Улыбка исчезла с лица Пичи.
— Вы осмеливаетесь сомневаться в моей любви к миссис Пичи? — произнес он с нескрываемой яростью.
Я усмехнулся: пришло время нанести ему решающий удар.
— Нет, так как этим я унизил бы одну из самых красивых и интересных женщин нашего общества, мой дорогой мистер Пичи. Речь о другом. Если я осмелился поставить под сомнение вашу любовь к нашей очаровательной Клер, то по причине, не имеющей никакого отношения к ее многочисленным добродетелям, ибо на самом-то деле усомнился я в вашей порядочности.
Пичи стиснул зубы, едва сдерживая гнев.
— Чарльз, ты сам не знаешь, что говоришь… — возмущенно произнесла Клер за моей спиной.
— Моя дорогая Клер, вы, женщины, обладаете свойством верить в то, что больше вам подходит, — ответил я, повернувшись к ней и одновременно краем глаза наблюдая за тем, как Пичи снимает очки, складывает их и прячет в карман пиджака, причем проделывал он это с таким невозмутимым видом, словно служил литургию.
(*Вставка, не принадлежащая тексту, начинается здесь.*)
-- ==== Sys2Proof/Machine/Special.lean ====
section
/-! DEFINITION. The special functions of R118 that are not algebraic: `fexp2`, `flog2`, `fsinpi`,
`fcospi`, `ftanh`. Each gives the exact value where it is a dyadic number, and otherwise a mantissa of
more than 200 places below the result's leading one, marked sticky, which the rounding of R113 then
rounds once (log 14). Numbers here are multiples of `2^-288`. -/

namespace Sys2Proof.Machine

/-- Places of the fixed-point numbers of this file. -/
def fxPlaces : Nat := 288
def fxOne : Nat := 2 ^ 288
/-- π and ln 2, to 288 places. -/
def fxPi : Nat :=
  0x3243f6a8885a308d313198a2e03707344a4093822299f31d0082efa98ec4e6c89452821e638d01377 / 2 ^ 32
def fxLn2 : Nat :=
  0xb17217f7d1cf79abc9e3b39803f2f6af40f343267298b62d8a0d175b8baafa2be7b876206debac98 / 2 ^ 32

def fxMul (a b : Nat) : Nat := a * b / 2 ^ 288

/-- `Σ term_k` with `term_{k+1} = term_k y / (k + d)`: the series of `exp` (d = 1) and of
`expm1(y)/y` (d = 2). -/
def expSeries : Nat → Nat → Nat → Nat → Nat
  | 0, _, _, _ => 0
  | fuel + 1, y, term, d => term + expSeries fuel y (fxMul term y / d) (d + 1)

/-- `Σ (±) term_k` with alternating signs and `term_{k+1} = term_k y2 / (d (d + 1))`: the series of
`sin(√y2)/√y2` (d = 2) and `cos(√y2)` (d = 1). The sum stays positive for the arguments used. -/
def trigSeries : Nat → Nat → Nat → Nat → Int
  | 0, _, _, _ => 0
  | fuel + 1, y2, term, d => (term : Int) - trigSeries fuel y2 (fxMul term y2 / (d * (d + 1))) (d + 2)

/-- `Σ t^(2k) / (2k + 1)`: the series of `atanh(t)/t`. -/
def atanhSeries : Nat → Nat → Nat → Nat → Nat
  | 0, _, _, _ => 0
  | fuel + 1, t2, pow, d => pow / d + atanhSeries fuel t2 (fxMul pow t2) (d + 2)

/-- A dyadic `m 2^e` as a fixed-point number. -/
def fxOf (m : Nat) (e : Int) : Nat :=
  if e + 288 ≥ 0 then m * 2 ^ (e + 288).toNat else m / 2 ^ (-(e + 288)).toNat

/-- `2^x` (R118). -/
def xExp2 : XVal → XVal × FFlags
  | .nan => (.nan, 0)
  | .inf false => (.inf false, 0)
  | .inf true => (.fin false 0 0 false, 0)
  | .fin neg m e _ =>
    if m = 0 then (.fin false 1 0 false, 0)
    else
      -- x beyond ±1024: only the size of the result matters
      if (bitLen m : Int) + e > 11 then (.fin false 1 (if neg then -1100 else 1100) false, 0)
      else
        let whole : Int := if e ≥ 0 then (m * 2 ^ e.toNat : Nat) else (m / 2 ^ (-e).toNat : Nat)
        let rest := if e ≥ 0 then 0 else m % 2 ^ (-e).toNat
        if rest = 0 then (.fin false 1 (if neg then -whole else whole) false, 0)
        else
          let f := fxOf rest e
          let (n, f) := if neg then (-whole - 1, fxOne - f) else (whole, f)
          (.fin false (expSeries 90 (fxMul f fxLn2) fxOne 1) (n - 288) true, 0)

/-- `log2 x` (R118). -/
def xLog2 : XVal → XVal × FFlags
  | .nan => (.nan, 0)
  | .inf false => (.inf false, 0)
  | .inf true => (.nan, flagNV)
  | .fin neg m e _ =>
    if m = 0 then (.inf true, flagDZ)
    else if neg then (.nan, flagNV)
    else
      let l := bitLen m
      if m = 2 ^ (l - 1) then (xOfInt ((l : Int) - 1 + e), 0)
      else
        -- y in [3/4, 3/2), x = y 2^n
        let up := m * 2 ≥ 3 * 2 ^ (l - 1)
        let n : Int := (l : Int) - 1 + e + (if up then 1 else 0)
        let den : Nat := if up then 2 ^ l else 2 ^ (l - 1)
        -- t = (y - 1) / (y + 1), exact as a quotient of integers
        let d : Int := (m : Int) - den
        let t : Nat := d.natAbs * fxOne / (m + den)
        let s := atanhSeries 80 (fxMul t t) fxOne 1
        -- ln y = 2 t s; log2 y = ln y / ln 2
        let ly : Nat := 2 * (d.natAbs * s / (m + den)) * fxOne / fxLn2
        let v : Int := n * (fxOne : Nat) + (if d < 0 then -(ly : Int) else ly)
        (.fin (v < 0) v.natAbs (-288) true, 0)

/-- `sin(π r)` for a dyadic `r = m 2^e` with `0 < r ≤ 1/4`: mantissa and exponent. -/
def sinPiSmall (m : Nat) (e : Int) : XVal :=
  let y := fxMul (fxOf m e) fxPi
  let f := fxMul (trigSeries 60 (fxMul y y) fxOne 2).toNat fxPi
  .fin false (m * f) (e - 288) true

/-- `cos(π r)` for a dyadic `r = m 2^e` with `0 < r ≤ 1/4`. For a small `r` the value lies just below
1, and the mantissa says so. -/
def cosPiSmall (m : Nat) (e : Int) : XVal :=
  let y := fxMul (fxOf m e) fxPi
  let c := (trigSeries 60 (fxMul y y) fxOne 1).toNat
  .fin false (if c ≥ fxOne then fxOne - 1 else c) (-288) true

/-- `sin(π r)` for `0 ≤ r < 2`, with `r = m 2^e`, `e ≤ -2`; `none` where it is 0. -/
def sinPiTurn (m : Nat) (e : Int) : Option XVal :=
  let half := 2 ^ (-e).toNat          -- 1
  let (neg, m) := if m ≥ half then (true, m - half) else (false, m)
  -- r in [0, 1): reflect to [0, 1/2]
  let m := if 2 * m > half then half - m else m
  if m = 0 then none
  else if 2 * m = half then some (.fin neg 1 0 false)
  else
    let v := if 4 * m ≤ half then sinPiSmall m e else cosPiSmall (half / 2 - m) e
    some (if neg then xNeg v else v)

/-- Reduce a magnitude modulo 2, at an exponent of at most −2. -/
def modTwo (m : Nat) (e : Int) : Nat × Int :=
  if e ≥ 1 then (0, -2)
  else if e > -2 then (m * 2 ^ (e + 2).toNat % 8, -2)
  else (m % 2 ^ (1 - e).toNat, e)

/-- `sin(π x)` (R118, R147). -/
def xSinPi : XVal → XVal × FFlags
  | .nan => (.nan, 0)
  | .inf _ => (.nan, flagNV)
  | .fin neg m e _ =>
    let (r, e') := modTwo m e
    match sinPiTurn r e' with
    | none => (.fin neg 0 0 false, 0)
    | some v => (if neg then xNeg v else v, 0)

/-- `cos(π x)` (R118, R147): `sin(π (|x| + 1/2))`. -/
def xCosPi : XVal → XVal × FFlags
  | .nan => (.nan, 0)
  | .inf _ => (.nan, flagNV)
  | .fin _ m e _ =>
    let (r, e') := modTwo m e
    let r := (r + 2 ^ (-e' - 1).toNat) % 2 ^ (1 - e').toNat
    match sinPiTurn r e' with
    | none => (.fin false 0 0 false, 0)
    | some v => (v, 0)

/-- `tanh x` (R118). -/
def xTanh : XVal → XVal × FFlags
  | .nan => (.nan, 0)
  | .inf n => (.fin n 1 0 false, 0)
  | .fin neg m e _ =>
    if m = 0 then (.fin neg 0 0 false, 0)
    else if (bitLen m : Int) + e > 7 then (.fin neg (fxOne - 1) (-288) true, 0)
    else
      let x := fxOf m e
      if x ≤ fxOne then
        -- tanh x = x E / (1 + x E) with E = expm1(2 x) / (2 x)
        let s := expSeries 110 (2 * x) fxOne 2
        let f := s * fxOne / (fxOne + fxMul x s)
        -- below 1, also where x x / 3 is less than the last place
        (.fin neg (m * (if f ≥ fxOne then fxOne - 1 else f)) (e - 288) true, 0)
      else
        let n := 2 * x / fxLn2
        let p := expSeries 90 (2 * x - n * fxLn2) fxOne 1 * 2 ^ n
        -- 1 - 2 / (e^2x + 1)
        let v := fxOne - 2 * fxOne * fxOne / (p + fxOne)
        (.fin neg (if v ≥ fxOne then fxOne - 1 else v) (-288) true, 0)

end Sys2Proof.Machine
end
— Не смейте так разговаривать с моей женой, мистер Уинслоу, — спокойным тоном произнес он, убедившись, что его очки надежно убраны.
То, что он не удосужился взглянуть на меня, взбесило меня еще больше, чем его слова.
— Ты мне приказываешь, Джон? — усмехнулся я и развел руками, как бы желая продемонстрировать свою растерянность.
— Надеюсь, я достаточно ясно выразился, чтобы у тебя не осталось ни малейших сомнений, мой дорогой и наглый Чарльз, — сказал он.
То, что произошло потом, случилось так быстро, что я не в состоянии описать это во всех подробностях. Помню только, что Пичи с невероятной быстротой ухватил меня за кисть, и спустя секунду моя правая рука оказалась завернутой за спину. Далее чья-то нога отделила мою ногу от пола, и, еще не успев понять, что происходит, я увидел, как комната накренилась, словно идущий ко дну корабль, после чего мое лицо уткнулось в ковер. Пичи прижимал меня к полу ногой и с помощью какого-то особого приема не давал вырваться. Резкая боль в руке вспыхивала, если я пытался пошевелиться, практически не давая дышать.
— Довольно, Джон, — услышал я твердый и четкий голос Клер. Подобно пантере, внезапно укрощенной голосом девушки, Пичи выпустил свою добычу. Я почувствовал, что он встает, в то время как я по-прежнему лежал, уткнувшись в ковер и пряча ото всех унизительную гримасу боли, вызванной судорогами в руке.
— Чарльз… — вновь заговорила Клер, и в ее голосе прозвучала почти материнская нежность. — Из всего, что ты тут сказал, я соглашусь только с одним: капитан Шеклтон — действительно герой, исключительный человек, способный спасти нашу планету от автоматов…
— Клер, прошу тебя… — услышал я умоляющий шепот ее мужа, недовольно переминавшегося с ноги на ногу в опасной близости от моего лица.
— Нет, Джон, — прервала его она. — Мистер Уинслоу — старый друг, и он должен осознать свои заблуждения, чтобы получить возможность извиниться, к чему, без сомнения, его призовет честь джентльмена.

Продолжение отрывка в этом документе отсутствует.